El día comenzó con una sensación de calma extraña, como si fuera una fachada que escondía algo que estaba a punto de romperse. Vicky estaba esperando afuera de mi cuarto, como de costumbre. Siempre lo hacía, pero ese día parecía más inquieta. Sus ojos brillaban con preguntas que aún no se atrevía a formular. Caminamos juntas hacia el comedor, y en el silencio de las escaleras, finalmente habló:

—¿Cómo se lo tomó la pequeña? —preguntó en voz baja.

Sabía que se refería a Anna, y el solo recordarlo hizo que mi pecho se apretara. Suspiré, intentando controlar la emoción.

—Le costó mucho... —admití, sintiendo que mi voz temblaba ligeramente—. Traté de explicárselo de la manera más sencilla, pero verla llorar... —me detuve, incapaz de continuar por un momento—. Ella apenas entiende lo que significa que la abuela ya no esté. Me pidió que la trajera de vuelta, Vicky. ¿Cómo le explicas a alguien tan pequeño que hay cosas que ni yo puedo cambiar?

Vicky asintió, y sin decir nada, me dio un apretón en el brazo. Era un gesto pequeño, pero me ancló a la realidad. Estaba agradecida por ella y por el grupo en general. En momentos como ese, sabía que no podía enfrentar todo sola.

Cuando llegamos al comedor, las conversaciones y risas ya llenaban el ambiente. Los demás estaban en sus lugares habituales, charlando como si todo estuviera bien. Me senté junto a Isaac, quien me dio un saludo tranquilo con un gesto de la cabeza. Intenté comer, pero el nudo en mi estómago hacía que cada bocado fuera un desafío.

De repente, Mateo y Luna entraron de la mano, con una energía tan contagiosa que la atención de todos se centró en ellos. Ambos sonreían, y sus miradas brillaban con complicidad. Luna fue la primera en hablar:

—¡Chicos! Tenemos algo que contarles —dijo con entusiasmo, mientras apretaba la mano de Mateo—. Ayer, Mateo me pidió que fuéramos novios… ¡y dije que sí!
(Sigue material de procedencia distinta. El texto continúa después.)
/-- mkcont and gnew (R258, R265, R292, R294): a context with a number gets its continuation word; one without takes the lowest free
number of its tenant, or raises QUOTA (13) where none is free; gnew takes the lowest free set, or gives all ones when none is free.
gjoin, gleave, launch and launchi leave their action for commit (R295, R298); a set number above 4095, or an operand with a bit it may
not have, raises OPERAND (8), a set the thread is not in, or a fifth set, MEMBERSHIP (15), a misaligned record ALIGNMENT (2). What the
spec leaves open here is the model's (log entries 52, 53). Completes: mkcont, gnew, gjoin, gleave, launch, launchi. -/
def Obligations.GroupsAndLaunches : Prop :=
  (let word (s : State) (h : Here) (tag : Nat) (a : Word) : Word :=
    BitVec.ofNat 64 (tag * 2 ^ 32 + (s.core h.c).logical * 2 ^ 20 + h.lead (s.core h.c).paired * 2 ^ 16 + a.toNat)
  (∀ (s : State) (h : Here) (a b c : Word), Fires s h .mkcont → Live h a b c →
    let k := h.lead (s.core h.c).paired
    (64 ≤ a.toNat → exec .mkcont s = .next ((s.issue h).raise h 8 0)) ∧
    (a.toNat < 64 → h.ctx.num ≠ 0 → exec .mkcont s = .next ((s.issue h).result h (.sc (word s h h.ctx.tag.toNat a)) .null 1)) ∧
    (∀ n, a.toNat < 64 → h.ctx.num = 0 → (if k = h.k then h.b.taken else (s.slot h.c k).blk.bind Block.taken) = some n →
      ∃ lat, exec .mkcont s = .next (((s.issue h).modBlk h.c h.k fun b => { b with taken := some n }).result h (.sc (word s h (h.ten * 2048 + n) a)) .null lat)) ∧
    (a.toNat < 64 → h.ctx.num = 0 → k = h.k → h.b.taken = none → ∀ x, s.ten? h.ten = some x →
      (∀ n, lowestFree x.numbers 1 2047 = some n → ∃ t lat, exec .mkcont s = .next t ∧
        Answered s t h (fun b => { b with taken := some n }) (.sc (word s h (h.ten * 2048 + n) a)) .null lat ∧
        ∃ y, t.ten? h.ten = some y ∧ y.numbers = linsert x.numbers n) ∧
      (lowestFree x.numbers 1 2047 = none → exec .mkcont s = .next ((s.issue h).raise h 13 0)))) ∧
  (∀ (s : State) (h : Here) (x : Tenant), Fires s h .gnew → s.trails h = false → h.pOn = true → s.ten? h.ten = some x →
    (∀ n, lowestFree (x.sets.map (·.1)) 0 4095 = some n → ∃ t lat, exec .gnew s = .next t ∧
      Answered s t h (fun b => { b with sets := n :: b.sets }) (.sc (BitVec.ofNat 64 n)) .null lat ∧
      ∃ y z, t.ten? h.ten = some y ∧ tget? y.sets n = some z ∧ z.memb = 0 ∧ z.arr = 0 ∧ z.ph = false) ∧
    (lowestFree (x.sets.map (·.1)) 0 4095 = none → ∃ t lat, exec .gnew s = .next t ∧ Kept s t h ∧ Answered s t h id (.sc (BitVec.allOnes 64)) .null lat)) ∧
  Trails .gnew ∧
  (∀ (l : List Nat) (lo hi n : Nat), lo ≤ hi → lowestFree l lo hi = some n → lo ≤ n ∧ n ≤ hi ∧ n ∉ l ∧ ∀ m, lo ≤ m → m < n → m ∈ l)) ∧
  ((∀ (s : State) (h : Here) (a b c : Word), Fires s h .gjoin → Live h a b c → a.toNat < 4096 →
    let new := joinsOf h.ctx.groups (h.joins a.toNat)
    (h.ctx.groups.length + new.length ≤ 4 → exec .gjoin s = .next (s.leaves h (.join a.toNat))) ∧
    (4 < h.ctx.groups.length + new.length → exec .gjoin s = .next ((s.issue h).raise h 15 (BitVec.ofNat 64 (new.getLastD 0))))) ∧
  (∀ (s : State) (h : Here) (a b c : Word), Fires s h .gleave → Live h a b c → a.toNat < 4096 →
    (a.toNat ∈ h.ctx.groups → exec .gleave s = .next (s.leaves h (.leave a.toNat))) ∧
    (a.toNat ∉ h.ctx.groups → exec .gleave s = .next ((s.issue h).raise h 15 a))) ∧
  (∀ row ∈ [Instr.gjoin, .gleave], ∀ (s : State) (h : Here) (a b c : Word), Fires s h row → Live h a b c → 4096 ≤ a.toNat →
    exec row s = .next ((s.issue h).raise h 8 0)) ∧
  (∀ q ∈ [(Instr.launch, 8), (.launchi, 2 ^ 57)], ∀ (s : State) (h : Here) (a b c : Word), Fires s h q.1 → Live h a b c →
    ((h.addr a).toNat % 64 ≠ 0 → exec q.1 s = .next ((s.issue h).raise h 2 (h.addr a))) ∧
    ((h.addr a).toNat % 64 = 0 → q.2 ≤ b.toNat → exec q.1 s = .next ((s.issue h).raise h 8 0)) ∧
    ((h.addr a).toNat % 64 = 0 → b.toNat < q.2 → s.xlate h.c h.ten h.b.bad (h.addr a) .load = .fault → exec q.1 s = .next ((s.issue h).raise h 3 (h.addr a)))) ∧
  (∀ (s : State) (h : Here) (a b c : Word) (pa hint dom : Nat), Fires s h .launch → Live h a b c → (h.addr a).toNat % 64 = 0 → b.toNat < 8 →
    s.xlate h.c h.ten h.b.bad (h.addr a) .load = .ok pa hint dom →
    exec .launch s = .next (s.leaves h (.launch pa (h.addr a) none (b.toNat + 8) dom 0))) ∧
  (∀ (s : State) (h : Here) (a b c cnt : Word) (pa hint dom pc hint' dom' : Nat), Fires s h .launchi → Live h a b c → (h.addr a).toNat % 64 = 0 →
    b.toNat < 2 ^ 57 → cnt = BitVec.ofNat 64 (b.toNat / 8 * 8) → s.xlate h.c h.ten h.b.bad (h.addr a) .load = .ok pa hint dom →
    s.xlate h.c h.ten h.b.bad cnt .load = .ok pc hint' dom' →
    exec .launchi s = .next (s.leaves h (.launch pa (h.addr a) (some pc) (b.toNat % 8 + 8) dom dom'))))

/-! ## Maps, matrix and engine forms -/

/-- The map forms (R223 to R228) send their request to the bucket they compute from the layout their core holds, or to the map's
descriptor; a handle that is free or outside the table raises MAP_HANDLE (12) with it. mcreate reads its record and sends it, or raises
OPERAND (8) for a record out of its limits. ego sends its command to the engine and waits; ecfg SET reads its descriptor, and it,
RESUME and ecancel leave their change for commit (R306, R335, R336); a bad operand raises OPERAND (8), a misaligned one ALIGNMENT (2).
A form whose conditions do not hold yet is held back. What the spec leaves open here is the model's (log entry 7). Completes: mprobe,
minsert, mupsert, mremove, mdestroy, mstat, mcreate, ego, ecfg, ecancel. -/
def Obligations.MapAndEngineForms : Prop :=
  (let ready (row : Instr) (h : Here) (s : State) : Bool := row == .mprobe || row == .mstat || commitReady h s
  (∀ row ∈ [Instr.mprobe, .minsert, .mupsert, .mremove, .mdestroy, .mstat], ∀ (s : State) (h : Here) (a b c : Word), Fires s h row → Live h a b c →
    (4096 ≤ a.toNat ∨ s.mapAt h.ten a.toNat = none → Raises row s h 12 a) ∧
    (a.toNat < 4096 → (s.mapAt h.ten a.toNat).isSome = true → Sends row s h (ready row h s) [] (.map (if row = .mdestroy ∨ row = .mstat then
        ⟨row, h.ten, a.toNat, 0, 0, 0, .entry h.c h.k h.b.rid h.i, false⟩
      else ⟨row, h.ten, a.toNat, b, c, (s.core h.c).bucketFor h.ten a.toNat b, .entry h.c h.k h.b.rid h.i, false⟩)))) ∧
  (∀ (s : State) (h : Here) (a b c : Word), Fires s h .mcreate → Live h a b c → a.toNat % 16 ≠ 0 → Raises .mcreate s h 2 a) ∧
  (∀ (s : State) (h : Here) (a b c : Word) (pa pb : Nat) (seed w : Word), Fires s h .mcreate → Clean s h → Live h a b c → loadReady h s = true →
    a.toNat % 16 = 0 → (∃ hint dom, s.xlate h.c h.ten h.b.bad a .load = .ok pa hint dom) → (∃ hint dom, s.xlate h.c h.ten h.b.bad (a + 8) .load = .ok pb hint dom) →
    wordIn h.e.words (pa / 8) = some seed → wordIn h.e.words (pb / 8) = some w → pa % 8 = 0 → pb % 8 = 0 →
    let good : Prop := 1 ≤ w.toNat % 256 ∧ w.toNat % 256 ≤ 7 ∧ w.toNat / 256 ≤ 24
    (good → commitReady h s = true → ∃ t, exec .mcreate s = .next t ∧ Asked s t h (.map ⟨.mcreate, h.ten, 0, seed, w, 0, .entry h.c h.k h.b.rid h.i, false⟩)) ∧
    (good → h.e.phase ≠ .held → commitReady h s = false → ∃ t b e, exec .mcreate s = .next t ∧ Kept s t h ∧ (t.slot h.c h.k).blk = some b ∧
      b.body[h.i]? = some e ∧ e.phase = .held ∧ e.want = [] ∧ b.ponr = h.b.ponr) ∧
    (¬good → h.e.phase ≠ .held → ∃ t, exec .mcreate s = .next (State.raise t h 8 0) ∧ Kept s t h))) ∧
  ((∀ (s : State) (h : Here) (a b c : Word), Fires s h .ego → Live h a b c →
    let good : Prop := a.toNat < 256 ∧ a.toNat % 16 < 3
    (b.toNat % 64 ≠ 0 → Raises .ego s h 2 b) ∧ (b.toNat % 64 = 0 → ¬good → Raises .ego s h 8 0) ∧
    ∀ pa : Nat → Nat, b.toNat % 64 = 0 → good → (∀ i < 8, ∃ hint dom, s.xlate h.c h.ten h.b.bad (b + BitVec.ofNat 64 (8 * i)) .load = .ok (pa i) hint dom) →
      Sends .ego s h (commitReady h s) [] (.ego (a.toNat % 4) (a.toNat / 16) ((List.range 8).map pa) b h.ten h.ctx.fmt h.ctx.scale h.ctx.rm h.ctx.tag
        (.entry h.c h.k h.b.rid h.i))) ∧
  (∀ (s : State) (h : Here) (a b c : Word), Fires s h .ecancel → Live h a b c →
    let good : Prop := a.toNat < 256 ∧ a.toNat % 16 < 3
    (b.toNat % 8 ≠ 0 → exec .ecancel s = .next ((s.issue h).raise h 2 b)) ∧
    (b.toNat % 8 = 0 → ¬good → exec .ecancel s = .next ((s.issue h).raise h 8 0)) ∧
    ∀ pa hint dom, b.toNat % 8 = 0 → good → s.xlate h.c h.ten h.b.bad b .both = .ok pa hint dom →
      exec .ecancel s = .next (s.leaves h (.ecancel (a.toNat % 4) (a.toNat / 16) (pa, dom)))) ∧
  (∀ (s : State) (h : Here) (a b c : Word), Fires s h .ecfg → Live h a b c →
    let resume : Prop := a.toNat / 256 % 4 = 1
    let aligned : Prop := (resume → b.toNat % 8 = 0) ∧ (¬resume → b.toNat % 64 = 0)
    let good : Prop := a.toNat < 512 ∧ a.toNat % 16 < 3
    let leaves (t : State) (img : List Word) (cwa : Nat × Nat) (f : Block → Block) : Prop := Kept s t h ∧
      Answered s t h (fun b => { f b with acts := b.acts ++ [(h.i, .ecfg (a.toNat % 4) (a.toNat / 16 % 16) (a.toNat / 256 % 4 == 1) img cwa)] }) .null .null 1
    (¬aligned → Raises .ecfg s h 2 b) ∧ (aligned → ¬good → Raises .ecfg s h 8 0) ∧
    (∀ pa hint dom, aligned → good → resume → s.trails h = false → h.e.phase ≠ .held → s.xlate h.c h.ten h.b.bad b .both = .ok pa hint dom →
      ∃ t, exec .ecfg s = .next t ∧ leaves t [] (pa, dom) id) ∧
    (∀ (pr : Nat → Nat) (v : Nat → Word), aligned → good → ¬resume → Clean s h → loadReady h s = true →
      (∀ i < 8, (∃ hint dom, s.xlate h.c h.ten h.b.bad (b + BitVec.ofNat 64 (8 * i)) .load = .ok (pr i) hint dom) ∧ wordIn h.e.words (pr i / 8) = some (v i) ∧ pr i % 8 = 0) →
      let desc : Prop := (v 0).toNat % 64 = 0 ∧ 4 ≤ (v 1).toNat % 256 ∧ (v 1).toNat % 256 ≤ 16 ∧ 1 ≤ (v 1).toNat / 256 % 256 ∧ (v 1).toNat / 256 % 256 ≤ 15 ∧
        (v 1).toNat / 65536 ∈ [0, 8] ∧ v 2 = 0 ∧ v 3 = 0 ∧ (v 4).toNat % 64 = 0 ∧ v 7 ≠ 0
      ((v 7).toNat % 8 ≠ 0 → ∃ t, exec .ecfg s = .next (State.raise t h 2 (v 7)) ∧ Kept s t h) ∧
      ((v 7).toNat % 8 = 0 → ¬desc → ∃ t, exec .ecfg s = .next (State.raise t h 8 0) ∧ Kept s t h) ∧
      ∀ pa hint dom, (v 7).toNat % 8 = 0 → desc → s.xlate h.c h.ten h.b.bad (v 7) .both = .ok pa hint dom →
        ∃ t l, exec .ecfg s = .next t ∧ leaves t ((List.range 8).map v) (pa, dom) fun b => { b.got h.i with loads := b.loads ++ l }))) ∧
  (∀ row ∈ [Instr.mprobe, .minsert, .mupsert, .mremove, .mdestroy, .mstat, .mcreate, .ego, .ecfg], Trails row)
El comedor estalló en aplausos y felicitaciones. Algunos, como Mike, aprovecharon para hacer bromas, mientras que otros simplemente sonreían. Yo me uní al ambiente, felicitándolos con una sonrisa, pero por dentro, sentía que estaba en un lugar completamente diferente al resto. Su felicidad contrastaba tanto con mi estado mental que no podía evitar sentirme desconectada.

Las clases comenzaron después del desayuno, pero la sensación de normalidad se desmoronó rápidamente. Cuando entramos al aula de economía, no estaba Fran, nuestro profesor habitual. En su lugar, Rocío, la profesora de latín, estaba sentada frente a su tablet. Todos nos miramos, extrañados, hasta que Mike, como siempre, no pudo contenerse.

—¿Dónde está Fran? —preguntó directamente.

Rocío levantó la vista brevemente, con una expresión imperturbable.

—Surgieron asuntos personales —respondió con indiferencia, antes de volver a concentrarse en la pantalla.

Algo estaba mal. Fran nunca faltaba. Era un hombre meticuloso, casi obsesivo con su trabajo. Esta ausencia sin explicación era completamente fuera de lugar.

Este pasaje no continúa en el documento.